Saved data entries
-- ==== Sys2Proof/Tests/Slice0.lean ====
section
/-! SUPPORT. Tests: the well-formedness smoke test, encodings written out bit by bit, the spec's own test vectors
(95_test_vectors.md), and for every statement with hypotheses a state that meets them. -/

namespace Sys2Proof.Tests

open Sys2Proof Sys2Proof.Machine

/-- A running core with the given memory, registers, program counter and flag register. -/
def running (mem : Memory) (x : Vector Word nregs) (pc : Pc) (fl : Flag) : State :=
  { mem := mem, x := x, pc := pc, fl := fl, fault := none }

/-- All registers 0. -/
def zeros : Vector Word nregs := #v[0#8, 0#8, 0#8, 0#8, 0#8, 0#8, 0#8, 0#8]

/-- The next state of an outcome, if it has one. -/
def nextOf : Result → Option State
  | .next t => some t
  | .fault _ => none
  | .refused _ => none

/-! ## Well-formedness: the one check refuses an index that is no byte (R43) -/

theorem test_wf_refuses_wide_index : (Instr.ldi 256 0#8).wf = false := by decide
theorem test_wf_accepts_largest_index : (Instr.ldi 255 0#8).wf = true := by decide

/-! ## Encodings, each word written out from R43 and R45 -/

theorem test_decode_ldi : decode [0b10000010#8, 0b00000001#8, 0b00000101#8] = .ok (.ldi 1 5#8) := by decide
theorem test_decode_cmp : decode [0b10100111#8, 0b11111111#8, 0b11111111#8] = .ok .cmp := by decide
theorem test_decode_jmp : decode [0b01010100#8, 0b00000111#8] = .ok .jmp := by decide
theorem test_decode_jeq : decode [0b01010101#8, 0b10000010#8] = .ok .jeq := by decide
theorem test_decode_jne : decode [0b01010110#8, 0b00000000#8] = .ok .jne := by decide
theorem test_decode_cmp_in_last_cell : decode [0b10100111#8] = .ok .cmp := by decide
theorem test_decode_not_halt : decode [0b00000001#8] = .error (.unknownOpcode 1#8) := by decide
theorem test_decode_ldi_cut_short : decode [0b10000010#8] = .error (.missingByte 1) := by decide
theorem test_encode_ldi : encode (.ldi 7 255#8) = [0x82#8, 0x07#8, 0xFF#8] := by decide

/-- The opcode table numbers bit 0 as the first byte's lowest: bytes 82 01 05 are the word 0x050182. -/
theorem test_table_word_ldi : decodeTableWord 24 0x050182 = some (.ldi 1 5#8) := by decide
theorem test_table_word_short : decodeTableWord 8 0x050182 = some (.ldi 0 0#8) := by decide
theorem test_table_word_unknown : decodeTableWord 8 0x00 = none := by decide

/-! ## The spec's test vectors, one step each -/

/-- V-L3. -/
theorem test_ldi_largest :
    nextOf (step (running [(0, 0x82#8), (1, 0x07#8), (2, 0xFF#8)] zeros 0#9 .none)) =
      some (running [(0, 0x82#8), (1, 0x07#8), (2, 0xFF#8)]
        #v[0#8, 0#8, 0#8, 0#8, 0#8, 0#8, 0#8, 255#8] 3#9 .none) := by decide

/-- V-L11: the memory check comes before the register check. -/
theorem test_ldi_order_of_checks :
    (nextOf (step (running [(98, 0x82#8), (99, 0x09#8)] zeros 98#9 .equal))).map State.fault =
      some (some (.outOfBounds .mem 100)) := by decide

/-- V-C5: the pad bytes select nothing. -/
theorem test_cmp_ignores_pads :
    (nextOf (step (running [(0, 0xA7#8), (1, 0x02#8), (2, 0x03#8)]
      #v[1#8, 1#8, 7#8, 9#8, 0#8, 0#8, 0#8, 0#8] 0#9 .none))).map (fun t => (t.fl, t.pc)) =
      some (.equal, 3#9) := by decide

/-- V-A7 as a step in the last cell (V-C9): unsigned, and complete although its pads would lie outside memory. -/
theorem test_cmp_unsigned_in_last_cell :
    (nextOf (step (running [(99, 0xA7#8)] #v[127#8, 128#8, 0#8, 0#8, 0#8, 0#8, 0#8, 0#8] 99#9 .equal))).map
      (fun t => (t.fl, t.pc, t.fault)) = some (.lessThan, 102#9, none) := by decide

/-- V-J4: no wrap at 256. -/
theorem test_jmp_beyond_memory :
    (nextOf (step (running [(3, 0x54#8)] #v[0#8, 0#8, 0#8, 0#8, 255#8, 0#8, 0#8, 0#8] 3#9 .equal))).map
      (fun t => (t.pc, t.fault)) = some (257#9, none) := by decide

/-- V-J8: a register condition, although the pad address too is outside memory. -/
theorem test_jmp_too_high :
    (nextOf (step (running [(99, 0x54#8)] zeros 99#9 .equal))).map (fun t => (t.pc, t.fault)) =
      some (99#9, some (.outOfBounds .reg 100)) := by decide

/-- V-E1. -/
theorem test_jeq_taken :
    (nextOf (step (running [(6, 0x55#8)] #v[0#8, 0#8, 0#8, 0#8, 0#8, 0#8, 0#8, 10#8] 6#9 .equal))).map State.pc =
      some 12#9 := by decide

/-- V-E6: the operand is read although the jump would not be taken. -/
theorem test_jeq_not_taken_still_raises :
    (nextOf (step (running [(7, 0x55#8)] zeros 7#9 .lessThan))).map State.fault =
      some (some (.outOfBounds .reg 8)) := by decide

/-- V-N1. -/
theorem test_jne_taken :
    (nextOf (step (running [(6, 0x56#8)] zeros 6#9 .none))).map State.pc = some 2#9 := by decide

/-- V-N3: not taken on "less", although the operands were unequal. -/
theorem test_jne_not_taken_on_less :
    (nextOf (step (running [(6, 0x56#8)] zeros 6#9 .lessThan))).map State.pc = some 8#9 := by decide

/-- V-F1: the empty image. -/
theorem test_empty_image :
    nextOf (step State.reset) = some { State.reset with fault := some (.unknownOpcode 0#8 0) } := by decide

/-- V-F5: one bit away from LDI. -/
theorem test_whole_byte_is_matched :
    (nextOf (step (running [(0, 0x83#8)] zeros 0#9 .equal))).map State.fault =
      some (some (.unknownOpcode 0x83#8 0)) := by decide

/-- V-F6. -/
theorem test_fetch_beyond_memory :
    (nextOf (step (running [] zeros 100#9 .equal))).map statusPort =
      some { halted := true, cause := 2#2, infoSpace := 0#1, infoIndex := 100#9, infoOpcode := 0#8 } := by decide

/-- V-R2: three loads. -/
theorem test_loads :
    System.afterAll Config.hardware.params [.load 0 0x82#8, .load 1 0#8, .load 2 3#8] { phase := .loading, core := State.reset }
      = some { phase := .loading, core := { State.reset with mem := [(0, 0x82#8), (2, 3#8)] } } := by decide

/-- R50's example file. -/
theorem test_text :
    loadText ["10000010 # LDI".toList, [], "00000000 # register 0".toList, "00000011 # value 3".toList] =
      .ok { State.reset with mem := [(0, 0x82#8), (2, 3#8)] } := by decide

theorem test_text_malformed : loadText ["1000001x".toList] = .error (.malformedInstruction 0) := by decide

/-- The bytes 82 00 03 placed at `pc` after reset run as LDI (V-L1). -/
theorem test_with_fetch_word :
    (nextOf (step (State.reset.withFetchWord 24 0x030082))).map (fun t => (t.x, t.pc)) =
      some (#v[3#8, 0#8, 0#8, 0#8, 0#8, 0#8, 0#8, 0#8], 3#9) := by decide

/-! ## Witnesses: for each statement with hypotheses, a state and operands that meet them, clause by clause -/

/-- The hardware's record, whose last cell and largest register value are the boundary cases. -/
theorem witness_ParametersMeetTheirConstraints :
    Config.hardware.Valid ∧ 99 < Config.hardware.memSize ∧ regRead 7 (running [] zeros 0#9 .equal) = .ok 0#8 ∧
      memRead 99 (running [] zeros 0#9 .equal) = .ok 0#8 := by decide

theorem witness_BootSequenceReachesTheLaunchState :
    (List.replicate 100 1#8 : List Byte).length ≤ memSize ∧ 99 < (List.replicate 100 1#8 : List Byte).length ∧
      ([] : List Byte).length ≤ memSize ∧ ([] : List Byte).length ≤ 99 ∧ 99 < memSize ∧ 7 < nregs ∧ 0#8 ∉ Config.hardware.params.opcodes := by
  decide

theorem witness_ImageLongerThanMemoryIsRefused : memSize < (List.replicate 101 1#8 : List Byte).length := by decide

theorem witness_LoadWritesOneCellBeforeRunOnly :
    Memory.wf [(0, 1#8), (99, 2#8)] ∧ 99 < memSize ∧ memSize ≤ 100 ∧ 98 ≠ 99 := by decide

theorem witness_LoadingProgramTextLoadsItsBytes :
    TextOf [[' '], literalOf 0x82#8 ++ [' ', '#', 'x'], literalOf 3#8 ++ []] [0x82#8, 3#8] :=
  .blank (by decide) (.byte (by decide) (.byte (by decide) .done))

theorem witness_StatusPortShowsTheFaultLatch :
    (∃ s : State, s.fault = none) ∧ (∃ s : State, s.fault = some (.unknownOpcode 0#8 511)) ∧
      (∃ s : State, s.fault = some (.outOfBounds .mem 511)) ∧ (∃ s : State, s.fault = some (.outOfBounds .reg 511)) ∧
      (∃ s : State, s.fault = some .unsupportedAluOperation) ∧ 511 < 512 :=
  ⟨⟨State.reset, rfl⟩, ⟨raise _ State.reset, rfl⟩, ⟨raise _ State.reset, rfl⟩, ⟨raise _ State.reset, rfl⟩,
    ⟨raise _ State.reset, rfl⟩, by decide⟩

theorem witness_MemoryWithEqualReadsIsEqual :
    ∃ m n : Memory, m.wf ∧ n.wf ∧ (∀ a, m.read a = n.read a) ∧ m ≠ [] :=
  ⟨[(99, 1#8)], Memory.write [(99, 1#8), ] 0 0#8, by decide, by decide, fun _ => rfl, by decide⟩

theorem witness_MemoryIsConstantDuringARun :
    ∃ t, Host.Core.run Sys2Proof.core 2 (running [(0, 0x82#8), (3, 0xA7#8)] zeros 0#9 .none) = .next t := ⟨_, rfl⟩

theorem witness_UnsupportedAluOperationIsNeverRaised :
    ∃ t, stepWith Config.hardware.params (running [(0, 0xA7#8)] zeros 0#9 .none) = .next t := ⟨_, rfl⟩

theorem witness_LdiWritesItsRegister : 7 < nregs ∧ (running [] zeros 99#9 .equal).pc.toNat < memSize := by decide

theorem witness_LdiRaisesOutsideTheRegisterFile : nregs ≤ 8 ∧ nregs ≤ 255 := by decide

/-- A core at the last cell, at an address of 97, and the three relations of the operands. -/
theorem witness_CmpComparesRegisters0And1 :
    Config.hardware.params.Distinct ∧ (running [] zeros 99#9 .equal).pc.toNat < memSize ∧
      (running [] zeros 99#9 .equal).fault = none ∧ 97 ≤ (running [] zeros 97#9 .equal).pc.toNat ∧
      (0#8).toNat = (0#8).toNat ∧ (0#8).toNat < (255#8).toNat := by decide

### [WHAT YOU ARE ASKED TO DO]
Report the number of lines in the records that hold "nregs" and write no other words.

### [ANSWER BELOW]
5